Do You Follow Healthcare Audit Best Practices?

Do You Follow Healthcare Audit Best Practices?

Upgrading the quality of your medical and pharmacy plan oversight to follow best practices means it's time for a healthcare audit. An expert auditor reviewing your claim payments makes sense for any employer-funded benefits plan. Medical and pharmacy programs typically receive the most audit attention because the numbers are higher than other benefits. Experienced auditors have a cadre of irregularities they watch for and then can add your plan's unique provisions and check for them. The result is an audit report that digs deep into your plan's claim payment performance and any mistakes.

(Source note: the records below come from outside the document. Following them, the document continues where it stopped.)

-- ==== Sys2Proof/Laws/State.lean ====
section
/-! SUPPORT. What each plain update of the block leaves alone: one lemma per field per update, true by unfolding, so
that no later proof unfolds a record update. -/

namespace Sys2Proof.Machine.Block

variable (b : Block)

/-! ### setOd changes `od` alone -/

@[simp] theorem setOd_time (index sub v : Nat) : (b.setOd index sub v).time = b.time := rfl
@[simp] theorem setOd_posted (index sub v : Nat) : (b.setOd index sub v).posted = b.posted := rfl
@[simp] theorem setOd_raised (index sub v : Nat) : (b.setOd index sub v).raised = b.raised := rfl
@[simp] theorem setOd_blocked (index sub v : Nat) : (b.setOd index sub v).blocked = b.blocked := rfl
@[simp] theorem setOd_freeCount (index sub v : Nat) : (b.setOd index sub v).freeCount = b.freeCount := rfl
@[simp] theorem setOd_rings (index sub v : Nat) : (b.setOd index sub v).rings = b.rings := rfl
@[simp] theorem setOd_cqs (index sub v : Nat) : (b.setOd index sub v).cqs = b.cqs := rfl
@[simp] theorem setOd_rotor (index sub v : Nat) : (b.setOd index sub v).rotor = b.rotor := rfl
@[simp] theorem setOd_turns (index sub v : Nat) : (b.setOd index sub v).turns = b.turns := rfl
@[simp] theorem setOd_waiting (index sub v : Nat) : (b.setOd index sub v).waiting = b.waiting := rfl
@[simp] theorem setOd_retired (index sub v : Nat) : (b.setOd index sub v).retired = b.retired := rfl
@[simp] theorem setOd_words (index sub v : Nat) : (b.setOd index sub v).words = b.words := rfl
@[simp] theorem setOd_orphanNext (index sub v : Nat) : (b.setOd index sub v).orphanNext = b.orphanNext := rfl
@[simp] theorem setOd_heldBack (index sub v : Nat) : (b.setOd index sub v).heldBack = b.heldBack := rfl
@[simp] theorem setOd_flows (index sub v : Nat) : (b.setOd index sub v).flows = b.flows := rfl
@[simp] theorem setOd_nextFlow (index sub v : Nat) : (b.setOd index sub v).nextFlow = b.nextFlow := rfl
@[simp] theorem setOd_contexts (index sub v : Nat) : (b.setOd index sub v).contexts = b.contexts := rfl
@[simp] theorem setOd_agents (index sub v : Nat) : (b.setOd index sub v).agents = b.agents := rfl
@[simp] theorem setOd_cache (index sub v : Nat) : (b.setOd index sub v).cache = b.cache := rfl
@[simp] theorem setOd_north (index sub v : Nat) : (b.setOd index sub v).north = b.north := rfl
@[simp] theorem setOd_south (index sub v : Nat) : (b.setOd index sub v).south = b.south := rfl
@[simp] theorem setOd_streams (index sub v : Nat) : (b.setOd index sub v).streams = b.streams := rfl
@[simp] theorem setOd_seryo (index sub v : Nat) : (b.setOd index sub v).seryo = b.seryo := rfl
@[simp] theorem setOd_dict (index sub v : Nat) : (b.setOd index sub v).dict = b.dict := rfl
@[simp] theorem setOd_faults (index sub v : Nat) : (b.setOd index sub v).faults = b.faults := rfl
@[simp] theorem setOd_startUp (index sub v : Nat) : (b.setOd index sub v).startUp = b.startUp := rfl
@[simp] theorem setOd_power (index sub v : Nat) : (b.setOd index sub v).power = b.power := rfl

/-! ### count changes `od` alone -/

@[simp] theorem count_time (index sub n : Nat) : (b.count index sub n).time = b.time := rfl
@[simp] theorem count_posted (index sub n : Nat) : (b.count index sub n).posted = b.posted := rfl
@[simp] theorem count_raised (index sub n : Nat) : (b.count index sub n).raised = b.raised := rfl
@[simp] theorem count_blocked (index sub n : Nat) : (b.count index sub n).blocked = b.blocked := rfl
@[simp] theorem count_freeCount (index sub n : Nat) : (b.count index sub n).freeCount = b.freeCount := rfl
@[simp] theorem count_rings (index sub n : Nat) : (b.count index sub n).rings = b.rings := rfl
@[simp] theorem count_cqs (index sub n : Nat) : (b.count index sub n).cqs = b.cqs := rfl
@[simp] theorem count_rotor (index sub n : Nat) : (b.count index sub n).rotor = b.rotor := rfl
@[simp] theorem count_turns (index sub n : Nat) : (b.count index sub n).turns = b.turns := rfl
@[simp] theorem count_waiting (index sub n : Nat) : (b.count index sub n).waiting = b.waiting := rfl
@[simp] theorem count_retired (index sub n : Nat) : (b.count index sub n).retired = b.retired := rfl
@[simp] theorem count_words (index sub n : Nat) : (b.count index sub n).words = b.words := rfl
@[simp] theorem count_orphanNext (index sub n : Nat) : (b.count index sub n).orphanNext = b.orphanNext := rfl
@[simp] theorem count_heldBack (index sub n : Nat) : (b.count index sub n).heldBack = b.heldBack := rfl
@[simp] theorem count_flows (index sub n : Nat) : (b.count index sub n).flows = b.flows := rfl
@[simp] theorem count_nextFlow (index sub n : Nat) : (b.count index sub n).nextFlow = b.nextFlow := rfl
@[simp] theorem count_contexts (index sub n : Nat) : (b.count index sub n).contexts = b.contexts := rfl
@[simp] theorem count_agents (index sub n : Nat) : (b.count index sub n).agents = b.agents := rfl
@[simp] theorem count_cache (index sub n : Nat) : (b.count index sub n).cache = b.cache := rfl
@[simp] theorem count_north (index sub n : Nat) : (b.count index sub n).north = b.north := rfl
@[simp] theorem count_south (index sub n : Nat) : (b.count index sub n).south = b.south := rfl
@[simp] theorem count_streams (index sub n : Nat) : (b.count index sub n).streams = b.streams := rfl
@[simp] theorem count_seryo (index sub n : Nat) : (b.count index sub n).seryo = b.seryo := rfl
@[simp] theorem count_dict (index sub n : Nat) : (b.count index sub n).dict = b.dict := rfl
@[simp] theorem count_faults (index sub n : Nat) : (b.count index sub n).faults = b.faults := rfl
@[simp] theorem count_startUp (index sub n : Nat) : (b.count index sub n).startUp = b.startUp := rfl
@[simp] theorem count_power (index sub n : Nat) : (b.count index sub n).power = b.power := rfl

The coding required for medical billing adds a layer of complexity to the claim payment process, and although third-party administrators are knowledgeable, mistakes can happen. There are also updates and changes to stay abreast of each year, and auditors can double-check to ensure it is happening. The results may surprise you the first time an experienced firm reviews 100 percent of your claims. There are also opportunities to notify providers that you run oversight and will request reimbursement for errors. It's usually more accessible when you audit routinely and attempt recovery soon after the mistake.

Another way to follow best practices is to keep audit software running continuously. There's nothing else like monitoring claim payments in real time and receiving monthly reports. Take the recent pandemic as an example. Costs and utilization skyrocketed, and large employers' sponsoring plans were left to foot the bill. The ones with continuous auditing arrangements were better able to stay on top of things and question irregularities as they happened. They had many fewer million-dollar problems to clean up after the fact. Those plan sponsors could pay claims with more confidence in accuracy.

Planning and budgeting also become more targeted when you have clear audit reports to track changes and cost increases. When you're actively questioning claim administrators and providers, they naturally become more careful. Oversight plays a role in improving operations and actively managing your plan financially and its care delivery to members. Comparing an auditor's findings with your claim administrator's self-reporting can be enlightening when cost increases occur. You can also pose questions in your pre-audit meeting that front-load the process. It assures you'll have the date you need most.